Your goal: Nothing past the line containing "def lhBRANK (h : Nat) : Nat := bits h 160 32" belongs in the output. Copy exactly every line of the data below from the first up to and including it.

Source material:
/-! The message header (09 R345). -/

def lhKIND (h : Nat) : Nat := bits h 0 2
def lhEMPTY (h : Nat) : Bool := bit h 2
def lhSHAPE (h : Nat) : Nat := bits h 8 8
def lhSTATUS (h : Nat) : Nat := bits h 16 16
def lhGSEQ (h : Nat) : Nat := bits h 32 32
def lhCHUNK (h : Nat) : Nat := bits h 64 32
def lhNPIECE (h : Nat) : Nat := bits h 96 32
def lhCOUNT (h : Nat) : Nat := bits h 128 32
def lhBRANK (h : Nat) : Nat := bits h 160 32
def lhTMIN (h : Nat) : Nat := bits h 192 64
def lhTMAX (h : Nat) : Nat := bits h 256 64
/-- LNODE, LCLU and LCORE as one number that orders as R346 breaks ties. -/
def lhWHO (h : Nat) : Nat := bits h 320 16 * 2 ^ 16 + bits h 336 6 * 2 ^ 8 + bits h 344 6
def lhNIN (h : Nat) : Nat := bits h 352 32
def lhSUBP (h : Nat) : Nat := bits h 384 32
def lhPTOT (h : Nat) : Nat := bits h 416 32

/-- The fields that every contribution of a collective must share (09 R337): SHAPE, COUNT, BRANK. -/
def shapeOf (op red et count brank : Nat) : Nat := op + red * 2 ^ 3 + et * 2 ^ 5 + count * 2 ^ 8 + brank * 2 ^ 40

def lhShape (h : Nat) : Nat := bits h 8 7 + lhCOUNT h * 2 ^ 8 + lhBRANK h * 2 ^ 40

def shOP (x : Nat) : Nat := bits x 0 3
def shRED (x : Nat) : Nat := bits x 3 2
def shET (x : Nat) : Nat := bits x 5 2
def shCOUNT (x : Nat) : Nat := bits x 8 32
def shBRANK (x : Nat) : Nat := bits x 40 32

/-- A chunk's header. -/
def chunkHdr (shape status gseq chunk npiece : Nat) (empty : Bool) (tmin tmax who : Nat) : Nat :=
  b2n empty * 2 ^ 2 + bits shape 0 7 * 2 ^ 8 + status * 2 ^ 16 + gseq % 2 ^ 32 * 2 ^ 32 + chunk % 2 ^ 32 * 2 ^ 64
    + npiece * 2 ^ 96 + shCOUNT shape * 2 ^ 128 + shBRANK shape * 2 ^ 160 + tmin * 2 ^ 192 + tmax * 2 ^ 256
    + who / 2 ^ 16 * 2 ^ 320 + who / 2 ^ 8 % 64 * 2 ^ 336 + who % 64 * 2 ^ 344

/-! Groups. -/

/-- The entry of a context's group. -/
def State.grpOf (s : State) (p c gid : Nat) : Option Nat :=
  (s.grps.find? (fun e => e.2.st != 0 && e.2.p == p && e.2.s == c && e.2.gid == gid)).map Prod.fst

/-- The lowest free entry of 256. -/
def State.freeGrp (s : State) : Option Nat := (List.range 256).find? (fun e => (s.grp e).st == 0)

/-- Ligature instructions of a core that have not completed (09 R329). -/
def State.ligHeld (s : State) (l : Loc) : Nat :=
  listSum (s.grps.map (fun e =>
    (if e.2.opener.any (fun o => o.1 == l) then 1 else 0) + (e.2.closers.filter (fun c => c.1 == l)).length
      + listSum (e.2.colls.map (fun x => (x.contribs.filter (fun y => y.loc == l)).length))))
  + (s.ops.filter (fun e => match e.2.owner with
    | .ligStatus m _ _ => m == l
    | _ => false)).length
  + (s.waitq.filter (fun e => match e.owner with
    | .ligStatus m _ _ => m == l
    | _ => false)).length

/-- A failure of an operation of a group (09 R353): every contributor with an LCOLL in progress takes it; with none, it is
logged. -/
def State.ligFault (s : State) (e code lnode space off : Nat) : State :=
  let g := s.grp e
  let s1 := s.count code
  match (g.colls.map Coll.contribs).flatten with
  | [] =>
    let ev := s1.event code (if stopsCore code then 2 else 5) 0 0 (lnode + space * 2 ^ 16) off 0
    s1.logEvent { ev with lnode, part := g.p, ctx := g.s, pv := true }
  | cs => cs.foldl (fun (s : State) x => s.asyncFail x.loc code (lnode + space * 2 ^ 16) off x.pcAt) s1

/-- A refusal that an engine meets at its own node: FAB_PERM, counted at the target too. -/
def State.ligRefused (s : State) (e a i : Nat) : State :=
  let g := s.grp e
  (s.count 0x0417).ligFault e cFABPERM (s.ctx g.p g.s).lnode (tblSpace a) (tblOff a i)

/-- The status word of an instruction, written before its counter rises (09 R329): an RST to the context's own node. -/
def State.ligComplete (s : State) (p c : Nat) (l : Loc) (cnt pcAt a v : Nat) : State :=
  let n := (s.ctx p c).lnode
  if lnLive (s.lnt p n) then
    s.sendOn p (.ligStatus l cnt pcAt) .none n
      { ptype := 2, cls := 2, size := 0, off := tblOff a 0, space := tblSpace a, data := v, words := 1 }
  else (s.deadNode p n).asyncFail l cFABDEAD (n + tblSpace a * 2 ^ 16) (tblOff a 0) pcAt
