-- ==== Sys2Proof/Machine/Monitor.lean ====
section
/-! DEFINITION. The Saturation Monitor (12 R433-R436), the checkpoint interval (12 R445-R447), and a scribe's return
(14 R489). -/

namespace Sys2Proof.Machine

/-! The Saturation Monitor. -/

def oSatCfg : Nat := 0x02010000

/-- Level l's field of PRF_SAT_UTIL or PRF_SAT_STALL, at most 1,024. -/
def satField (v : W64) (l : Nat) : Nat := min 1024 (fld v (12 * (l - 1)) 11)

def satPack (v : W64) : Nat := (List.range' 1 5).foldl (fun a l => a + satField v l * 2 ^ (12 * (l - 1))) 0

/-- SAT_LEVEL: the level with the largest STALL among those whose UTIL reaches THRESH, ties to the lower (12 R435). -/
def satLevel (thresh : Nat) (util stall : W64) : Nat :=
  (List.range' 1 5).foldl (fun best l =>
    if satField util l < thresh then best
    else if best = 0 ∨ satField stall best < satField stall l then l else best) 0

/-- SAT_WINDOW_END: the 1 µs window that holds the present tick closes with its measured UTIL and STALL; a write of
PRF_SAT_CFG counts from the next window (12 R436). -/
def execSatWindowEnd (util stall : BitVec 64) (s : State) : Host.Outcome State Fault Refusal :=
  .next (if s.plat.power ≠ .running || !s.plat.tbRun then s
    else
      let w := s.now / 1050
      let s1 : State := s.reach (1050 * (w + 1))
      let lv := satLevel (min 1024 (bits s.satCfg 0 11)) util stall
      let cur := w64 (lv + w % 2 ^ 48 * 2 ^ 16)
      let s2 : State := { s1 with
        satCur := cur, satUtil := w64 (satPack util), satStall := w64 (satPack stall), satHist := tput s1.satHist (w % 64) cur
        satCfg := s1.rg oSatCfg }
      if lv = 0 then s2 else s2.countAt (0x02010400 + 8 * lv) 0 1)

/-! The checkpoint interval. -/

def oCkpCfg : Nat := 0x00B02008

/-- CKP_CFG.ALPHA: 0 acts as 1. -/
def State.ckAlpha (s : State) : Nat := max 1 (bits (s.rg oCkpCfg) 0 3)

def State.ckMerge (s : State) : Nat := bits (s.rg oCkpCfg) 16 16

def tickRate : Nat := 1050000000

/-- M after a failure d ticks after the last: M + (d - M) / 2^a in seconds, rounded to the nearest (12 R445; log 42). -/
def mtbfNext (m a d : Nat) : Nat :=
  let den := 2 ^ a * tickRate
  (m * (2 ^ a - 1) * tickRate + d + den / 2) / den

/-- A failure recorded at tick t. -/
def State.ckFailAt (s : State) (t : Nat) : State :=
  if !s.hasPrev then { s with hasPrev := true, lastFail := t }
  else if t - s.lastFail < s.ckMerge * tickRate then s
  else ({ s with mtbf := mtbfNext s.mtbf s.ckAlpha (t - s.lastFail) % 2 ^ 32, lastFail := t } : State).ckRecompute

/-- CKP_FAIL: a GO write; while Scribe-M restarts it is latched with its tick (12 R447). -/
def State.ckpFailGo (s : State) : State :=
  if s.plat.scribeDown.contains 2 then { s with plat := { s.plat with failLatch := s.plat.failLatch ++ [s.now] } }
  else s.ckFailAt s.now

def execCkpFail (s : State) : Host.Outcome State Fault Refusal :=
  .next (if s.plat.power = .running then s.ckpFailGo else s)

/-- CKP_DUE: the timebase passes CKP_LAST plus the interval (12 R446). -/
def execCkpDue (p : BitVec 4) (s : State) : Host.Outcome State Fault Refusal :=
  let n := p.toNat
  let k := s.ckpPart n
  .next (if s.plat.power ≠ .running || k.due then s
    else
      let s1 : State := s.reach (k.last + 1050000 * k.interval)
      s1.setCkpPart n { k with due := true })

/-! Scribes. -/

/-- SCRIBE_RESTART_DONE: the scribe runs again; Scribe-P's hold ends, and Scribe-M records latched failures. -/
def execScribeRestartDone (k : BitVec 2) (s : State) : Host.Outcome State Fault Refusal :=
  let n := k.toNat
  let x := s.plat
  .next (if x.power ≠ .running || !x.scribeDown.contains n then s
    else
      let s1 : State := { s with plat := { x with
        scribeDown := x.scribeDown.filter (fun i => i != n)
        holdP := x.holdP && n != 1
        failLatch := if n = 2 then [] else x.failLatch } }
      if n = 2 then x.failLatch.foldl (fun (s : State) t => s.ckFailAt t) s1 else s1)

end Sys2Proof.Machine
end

Solution for this task:
/-! The message header (09 R345). -/

def lhKIND (h : Nat) : Nat := bits h 0 2
def lhEMPTY (h : Nat) : Bool := bit h 2
def lhSHAPE (h : Nat) : Nat := bits h 8 8
def lhSTATUS (h : Nat) : Nat := bits h 16 16
def lhGSEQ (h : Nat) : Nat := bits h 32 32
def lhCHUNK (h : Nat) : Nat := bits h 64 32
def lhNPIECE (h : Nat) : Nat := bits h 96 32
def lhCOUNT (h : Nat) : Nat := bits h 128 32
def lhBRANK (h : Nat) : Nat := bits h 160 32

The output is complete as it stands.